### [What the task asks]
Using the entries below, show all lines with the string "HiEvt".

==================================================

theorem witness_EndByteCompletesFrame_one :
    let s := openFrame 1#8
    2 ≤ s.fr.cursor.toNat ∧ s.fr.cursor.toNat + 1 = (readByte s.fr.buf 1).toNat + 2 ∧ Memory.wf s.fr.buf ∧
    (readByte s.fr.buf 1).toNat = 1 := by decide

theorem witness_EndByteCompletesFrame_two :
    let s := openFrame 2#8
    2 ≤ s.fr.cursor.toNat ∧ s.fr.cursor.toNat + 1 = (readByte s.fr.buf 1).toNat + 2 ∧ Memory.wf s.fr.buf ∧
    (readByte s.fr.buf 1).toNat ≠ 1 := by decide

theorem witness_EndByteCompletesFrame_thirty :
    let s := openFrame 30#8
    2 ≤ s.fr.cursor.toNat ∧ s.fr.cursor.toNat + 1 = (readByte s.fr.buf 1).toNat + 2 ∧ Memory.wf s.fr.buf ∧
    s.fr.cursor.toNat = 31 := by decide

theorem witness_WrongEndByteDiscardsFrame :
    let s := openFrame 1#8
    (0x9B#8 : Byte) ≠ 0x9D#8 ∧ 2 ≤ s.fr.cursor.toNat ∧
    s.fr.cursor.toNat + 1 = (readByte s.fr.buf 1).toNat + 2 ∧ Memory.wf s.fr.buf := by decide

theorem witness_FrameStepFollowsRules :
    Memory.wf (openFrame 30#8).fr.buf ∧ (openFrame 30#8).out.pkt = none := by decide

theorem witness_ReceiverWaitsForAByte :
    (given (openFrame 7#8) [tickAt 0#32]).inputs = [tickAt 0#32] ∧ (tickAt 0#32).rxValid = false ∧
    (given (openFrame 7#8) [resetAt 0#32]).inputs = [resetAt 0#32] ∧ (resetAt 0#32).rst = true := by decide

theorem witness_DeliveredPacketIsValid :
    Inv (openFrame 2#8) ∧
    (given (openFrame 2#8) [byteAt 0#32 0x9D#8]).inputs = [byteAt 0#32 0x9D#8] ∧
    (receive [0x9B#8, 2#8, 0#8] 0x9D#8).map (fun t => t.out.pkt.isSome) = some true := by decide

theorem witness_IgnoredMessagesSetOnlyTheirCode :
    (Instr.msgHeartbeat 2#8 [] = .msgHeartbeat 2#8 [] ∧ HiEvt.heartbeat = .heartbeat) ∧
    (Instr.msgHeightBadlen 2#8 [] = .msgHeightBadlen 2#8 [] ∧ HiEvt.other = .other) ∧
    (Instr.msgOther 0x10#8 2#8 [] = .msgOther 0x10#8 2#8 [] ∧ HiEvt.other = .other) := by decide

/-- Lengths 2 and 30 for a heartbeat, 7 for a height broadcast, 6 and 8 for type 0x12, type 0x13. -/
theorem witness_MessageClassByTypeAndLength :
    deliverable 2#8 [] = true ∧ deliverable 30#8 (List.replicate 28 0#8) = true ∧
    deliverable 7#8 (List.replicate 5 0#8) = true ∧ deliverable 6#8 (List.replicate 4 0#8) = true ∧
    deliverable 8#8 (List.replicate 6 0#8) = true ∧ (0x13#8 : Byte) ≠ 0x11#8 ∧ (0x13#8 : Byte) ≠ 0x12#8 := by decide

/-- Digits 0 0 1 with a Blank hundreds digit, a first reading. -/
theorem witness_ReadingIsCommitted_blank :
    segRom defaultSegTable ((0x80#8 : Byte).setWidth 7) = .blank ∧ (0 : Fin 10) = 0 ∧
    segRom defaultSegTable ((0x3F#8 : Byte).setWidth 7) = .num 0 ∧
    segRom defaultSegTable ((0x06#8 : Byte).setWidth 7) = .num 1 ∧
    ¬((0 : Fin 10) = 0 ∧ (0 : Fin 10) = 0 ∧ (1 : Fin 10) = 0) ∧ State.reset.hi.lastPubValid = false := by decide

/-- Digits 9 9 9, the largest reading, and 1 2 3, one that is equal to the last published. -/
theorem witness_ReadingIsCommitted_num :
    segRom defaultSegTable ((0x6F#8 : Byte).setWidth 7) = .num 9 ∧
    ¬((9 : Fin 10) = 0 ∧ (9 : Fin 10) = 0 ∧ (9 : Fin 10) = 0) ∧
    segRom defaultSegTable ((0x06#8 : Byte).setWidth 7) = .num 1 ∧
    segRom defaultSegTable ((0x5B#8 : Byte).setWidth 7) = .num 2 ∧
    segRom defaultSegTable ((0x4F#8 : Byte).setWidth 7) = .num 3 ∧
    tracking.hi.lastPubValid = true ∧ tracking.hi.lastPub = 1230#14 := by decide

/-- A frame with an FR event: its last byte is the wrong end byte. -/
theorem witness_EveryFrameEventEndsTheFrame :
    (given (openFrame 30#8) [byteAt 0#32 0#8]).inputs = [byteAt 0#32 0#8] ∧ (byteAt 0#32 0#8).rst = false ∧
    (receive [0x9B#8, 1#8] 0#8).map (fun t => t.out.frEvt) = some .badEnd := by decide

/-- A step with an activity signal, and one without. -/
theorem witness_ActivityRefreshesTimer :
    (given tracking [byteAt 5#32 0x9D#8]).inputs = [byteAt 5#32 0x9D#8] ∧ (byteAt 5#32 0x9D#8).rst = false ∧
    ((nextOf (step (given tracking [byteAt 5#32 0x9D#8]))).map fun t => t.out.activity) = some true ∧
    ((nextOf (step (given tracking [tickAt 5#32]))).map fun t => t.out.activity) = some false := by decide

theorem witness_SchedulerTransitions :
    (given (scheduler .active 0#32 0#32) [tickAt 5#32]).inputs = [tickAt 5#32] ∧ (tickAt 5#32).rst = false ∧
    (resetAt 5#32).rst = true := by decide

theorem witness_StepExecutesReceivedByte :
    (given tracking [byteAt 5#32 0x9D#8]).inputs = byteAt 5#32 0x9D#8 :: [] ∧ (byteAt 5#32 0x9D#8).rst = false ∧
    (byteAt 5#32 0x9D#8).rxValid = true ∧ (tickAt 5#32).rst = false ∧ (tickAt 5#32).rxValid = false := by decide

/-- A step without reset, with a Packet that is ignored. -/
theorem witness_IgnoredPacketChangesNothing :
    (given tracking [byteAt 0#32 0x9D#8]).inputs = [byteAt 0#32 0x9D#8] ∧ (byteAt 0#32 0x9D#8).rst = false ∧
    (byteAt 0#32 0x9D#8).rxValid = true ∧ (tickAt 0#32).rxValid = false ∧
    (height 0x06#8 0x40#8 0x4F#8).map Prod.fst = some .minus := by decide

theorem witness_DigitRowsShowTheirDigit :
    (Instr.digit0 .tens true = .digit0 .tens true ∧ Digit.num 0 = .num 0) ∧
    (Instr.digitInvalid .ones false 0x79#7 = .digitInvalid .ones false 0x79#7 ∧ Digit.invalid = .invalid) := by decide

theorem witness_SegRomFollowsTable :
    defaultSegTable.wf ∧ (0x79#7 : Pattern) ≠ 0#7 ∧ (0x79#7 : Pattern) ∉ defaultSegTable.toList := by decide

/-- The boot delay exceeded by one, with TX free, and only reached. -/
theorem witness_BootWaitStepFollowsRule :
    State.reset.ps.psState = .bootWait ∧
    (State.reset.cfg.bootDelay < elapsed 1001#32 State.reset.ps.bootTime ∧ State.reset.tx.txBusy = false) ∧
    ¬(State.reset.cfg.bootDelay < elapsed 1000#32 State.reset.ps.bootTime) ∧
    (given State.reset [tickAt 1001#32]).inputs = [tickAt 1001#32] ∧ (tickAt 1001#32).rst = false := by decide

/-- The idle interval reached, and not yet; a changed reading is in `test_idle_to_active`. -/
theorem witness_IdleStepFollowsRule :
    let s := scheduler .idle 1001#32 0#32
    s.ps.psState = .idle ∧ s.tx.txBusy = false ∧
    s.cfg.idleInterval ≤ elapsed 6001#32 s.ps.lastPollTime ∧
    ¬(s.cfg.idleInterval ≤ elapsed 6000#32 s.ps.lastPollTime) := by decide

/-- The timeout exceeded by one and only reached; the active interval reached and not yet. -/
theorem witness_ActiveStepFollowsRule :
    let s := scheduler .active 11900#32 10000#32
    s.ps.psState = .active ∧ s.tx.txBusy = false ∧
    s.cfg.activityTimeout < elapsed 12001#32 s.ps.lastActivityTime ∧
    ¬(s.cfg.activityTimeout < elapsed 12000#32 s.ps.lastActivityTime) ∧
    ¬(s.cfg.activeInterval ≤ elapsed 12000#32 s.ps.lastPollTime) ∧
    s.cfg.activeInterval ≤ elapsed 12000#32 11800#32 := by decide

theorem witness_RequestsWaitForTransmitter :
    (given (sending .wake 0#3) [tickAt 9000#32]).tx.txBusy = true ∧ (tickAt 9000#32).rst = false ∧
    ((nextOf (step (given State.reset [tickAt 1001#32]))).map fun t => t.out.txReq) = some (some .wake) := by decide

theorem witness_LongestBootDelayNeverEnds :
    let s := given { State.reset with cfg := { resetCfg with bootDelay := 0xFFFFFFFF#32 } }
      [tickAt 0#32, tickAt 0xFFFFFFFF#32]
    s.inputs = [tickAt 0#32, tickAt 0xFFFFFFFF#32] ∧ NoReset s.inputs ∧ s.ps.psState = .bootWait ∧
    s.cfg.bootDelay = 0xFFFFFFFF#32 ∧ s.tx.txBusy = false := by decide

theorem witness_LongestTimeoutNeverEnds :
    let s := given { scheduler .active 0#32 0#32 with cfg := { resetCfg with activityTimeout := 0xFFFFFFFF#32 } }
      [tickAt 0#32, tickAt 0xFFFFFFFF#32]
    s.inputs = [tickAt 0#32, tickAt 0xFFFFFFFF#32] ∧ NoReset s.inputs ∧ s.ps.psState = .active ∧
    s.cfg.activityTimeout = 0xFFFFFFFF#32 := by decide

theorem witness_CommandIsAccepted :
    (Instr.cmdWake = .cmdWake ∧ Variant.wake = .wake) ∧ (Instr.cmdSilent = .cmdSilent ∧ Variant.silent = .silent) := by
  decide

/-- The last byte and another, taken and held. -/
theorem witness_HandshakeSendsOneByte :
    (given (sending .silent 7#3) [tickAt 0#32]).inputs = [tickAt 0#32] ∧ (tickAt 0#32).rst = false ∧
    (sending .silent 7#3).tx.txBusy = true ∧ (tickAt 0#32).txReady = true ∧
    (sending .wake 6#3).tx.txBusy = true ∧ ({ tickAt 0#32 with txReady := false } : Input).txReady = false := by decide

/-- All eight bytes, in a run with one held handshake. -/
theorem witness_CommandGoesOutWhole :
    let inps := { tickAt 1#32 with txReady := false } :: List.replicate 8 (tickAt 2#32)
    let s := given (sending .wake 0#3) inps
    s.inputs = inps ++ [] ∧ NoReset inps ∧ s.tx = { txBusy := true, txSel := .wake, txIdx := 0#3 } ∧
    readyCount inps ≤ 8 ∧ readyCount inps = 8 := by decide

theorem witness_StepExecutesMessageAndCommand :
    (nextOf (exec .end9d (openFrame 2#8))).map (fun t => t.out.pkt.isSome) = some true ∧
    (poll .idle 0#32 .wake .bootToIdle State.reset).out.txReq = some .wake ∧
    (poll .idle 0#32 .silent .idlePoll State.reset).out.txReq = some .silent ∧
    State.reset.out.pkt = none ∧ State.reset.out.txReq = none := by decide

theorem witness_ResetStepSetsRegisters :
    (given (sending .wake 5#3) [resetAt 1007#32]).inputs = [resetAt 1007#32] ∧ (resetAt 1007#32).rst = true := by decide

theorem witness_ResetOverridesInputs :
    (resetAt 5#32).rst = true ∧ ({ tickAt 5#32 with rst := true } : Input).rst = true ∧
    (resetAt 5#32).nowMs = ({ tickAt 5#32 with rst := true } : Input).nowMs ∧
    resetAt 5#32 ≠ { tickAt 5#32 with rst := true } := by decide

theorem witness_BufferStaysCanonical :
    ∃ t, Memory.wf (openFrame 30#8).fr.buf ∧ step (given (openFrame 30#8) [byteAt 0#32 0x55#8]) = .next t :=
  ⟨_, by decide, rfl⟩

theorem witness_ConfigurationNeverWritten :
    ∃ t, step (given (sending .wake 7#3) [resetAt 0#32, tickAt 1#32]) = .next t := ⟨_, rfl⟩

theorem witness_InvariantKept :
    ∃ t, Inv (given (openFrame 2#8) [byteAt 0#32 0x9D#8]) ∧
      step (given (openFrame 2#8) [byteAt 0#32 0x9D#8]) = .next t :=
  ⟨_, by decide, rfl⟩

theorem witness_ReceptionIsIndependent :
    let s₁ := given tracking [byteAt 0#32 0x9D#8]
    let s₂ := given { tracking with ps := (scheduler .active 7#32 7#32).ps, tx := (sending .wake 3#3).tx }
      [{ byteAt 9#32 0x9D#8 with txReady := false }]
    s₁.inputs = [byteAt 0#32 0x9D#8] ∧ s₂.inputs = [{ byteAt 9#32 0x9D#8 with txReady := false }] ∧
    s₁.fr = s₂.fr ∧ s₁.hi = s₂.hi ∧ s₁.segTable = s₂.segTable ∧ s₁.cfg.activityPolicy = s₂.cfg.activityPolicy ∧
    s₁.ps ≠ s₂.ps ∧ s₁.tx ≠ s₂.tx := by decide

theorem witness_CanonicalBuffersAgree :
    Memory.wf (writeByte (writeByte [] 0 1#8) 31 2#8) ∧ Memory.wf (writeByte (writeByte [] 31 2#8) 0 1#8) ∧
    writeByte (writeByte [] 0 1#8) 31 2#8 = writeByte (writeByte [] 31 2#8) 0 1#8 := by decide

theorem witness_LevelOutputs : (sending .silent 5#3).tx.txBusy = true := by decide

theorem witness_StoppedClockKeepsState : State.reset.inputs = [] := by decide

theorem witness_FrameBytesAreHeld :
    let inps := [byteAt 0#32 0x98#8, tickAt 1#32, byteAt 2#32 2#8, byteAt 3#32 0x55#8]
    let s := given State.reset inps
    s.inputs = inps ++ [] ∧ NoReset inps ∧ s.fr.cursor = 0#5 ∧ Memory.wf s.fr.buf ∧
    received inps = 0x98#8 :: 2#8 :: [0x55#8] ∧ [0x55#8].length < (2#8 : Byte).toNat ∧
    [0x55#8].length + 2 < 32 := by decide

/-- The largest number of bytes that are held, 31. -/
theorem witness_FrameBytesAreHeld_longest :
    let body := List.replicate 29 0x9B#8
    let inps := (0x9B#8 :: 255#8 :: body).map (byteAt 0#32)
    NoReset inps ∧ received inps = 0x9B#8 :: 255#8 :: body ∧ body.length < (255#8 : Byte).toNat ∧
    body.length + 2 < 32 := by decide

/-- The shortest frame and the longest. -/
theorem witness_WholeFrameGivesPacket :
    let inps := [byteAt 0#32 0x98#8, byteAt 0#32 2#8, byteAt 0#32 0x55#8]
    let longest := (0x9B#8 :: 30#8 :: 0x12#8 :: List.replicate 28 0#8).map (byteAt 0#32)
    let s := given State.reset (inps ++ [byteAt 0#32 0x9D#8])
    s.inputs = inps ++ byteAt 0#32 0x9D#8 :: [] ∧ NoReset inps ∧ (byteAt 0#32 0x9D#8).rst = false ∧
    s.fr.cursor = 0#5 ∧ Memory.wf s.fr.buf ∧ received inps = 0x98#8 :: 2#8 :: 0x55#8 :: [] ∧
    ([] : List Byte).length + 2 = (2#8 : Byte).toNat ∧ (byteAt 0#32 0x9D#8).rxValid = true ∧
    NoReset longest ∧ received longest = 0x9B#8 :: 30#8 :: 0x12#8 :: List.replicate 28 0#8 ∧
    (List.replicate 28 (0#8 : Byte)).length + 2 = (30#8 : Byte).toNat ∧ (30#8 : Byte).toNat ≤ 30 := by decide

theorem witness_LongFrameOverflows :
    let body := List.replicate 29 0#8
    let inps := (0x9B#8 :: 31#8 :: body).map (byteAt 0#32)
    let s := given State.reset (inps ++ [byteAt 0#32 0x9D#8])
    s.inputs = inps ++ byteAt 0#32 0x9D#8 :: [] ∧ NoReset inps ∧ (byteAt 0#32 0x9D#8).rst = false ∧
    s.fr.cursor = 0#5 ∧ Memory.wf s.fr.buf ∧ received inps = 0x9B#8 :: 31#8 :: body ∧ body.length = 29 ∧
    31 ≤ (31#8 : Byte).toNat ∧ (byteAt 0#32 0x9D#8).rxValid = true := by decide

/-- The smallest reading, 0 0 1 with the decimal flag; the hypotheses on the frame are those of L1-3's. -/
theorem witness_DigitsRoundTrip :
    let inps := ([0x9B#8, 7#8, 0x12#8, digitByte false (digitPattern defaultSegTable 0),
      digitByte true (digitPattern defaultSegTable 0), digitByte true (digitPattern defaultSegTable 1),
      0x11#8, 0x22#8] : List Byte).map (byteAt 0#32)
    let s := given State.reset (inps ++ [byteAt 0#32 0x9D#8])
    s.inputs = inps ++ byteAt 0#32 0x9D#8 :: [] ∧ NoReset inps ∧ (byteAt 0#32 0x9D#8).rst = false ∧
    s.fr.cursor = 0#5 ∧ Memory.wf s.fr.buf ∧ s.segTable.wf ∧
    received inps = [0x9B#8, 7#8, 0x12#8, digitByte false (digitPattern s.segTable 0),
      digitByte true (digitPattern s.segTable 0), digitByte true (digitPattern s.segTable 1), 0x11#8, 0x22#8] ∧
    (byteAt 0#32 0x9D#8).rxValid = true ∧ (byteAt 0#32 0x9D#8).rxData = 0x9D#8 ∧
    ¬((0 : Fin 10) = 0 ∧ (0 : Fin 10) = 0 ∧ (1 : Fin 10) = 0) := by decide

end Sys2Proof.Tests
end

==================================================

### [Answer for the task]
    (Instr.msgHeartbeat 2#8 [] = .msgHeartbeat 2#8 [] ∧ HiEvt.heartbeat = .heartbeat) ∧
    (Instr.msgHeightBadlen 2#8 [] = .msgHeightBadlen 2#8 [] ∧ HiEvt.other = .other) ∧
    (Instr.msgOther 0x10#8 2#8 [] = .msgOther 0x10#8 2#8 [] ∧ HiEvt.other = .other) := by decide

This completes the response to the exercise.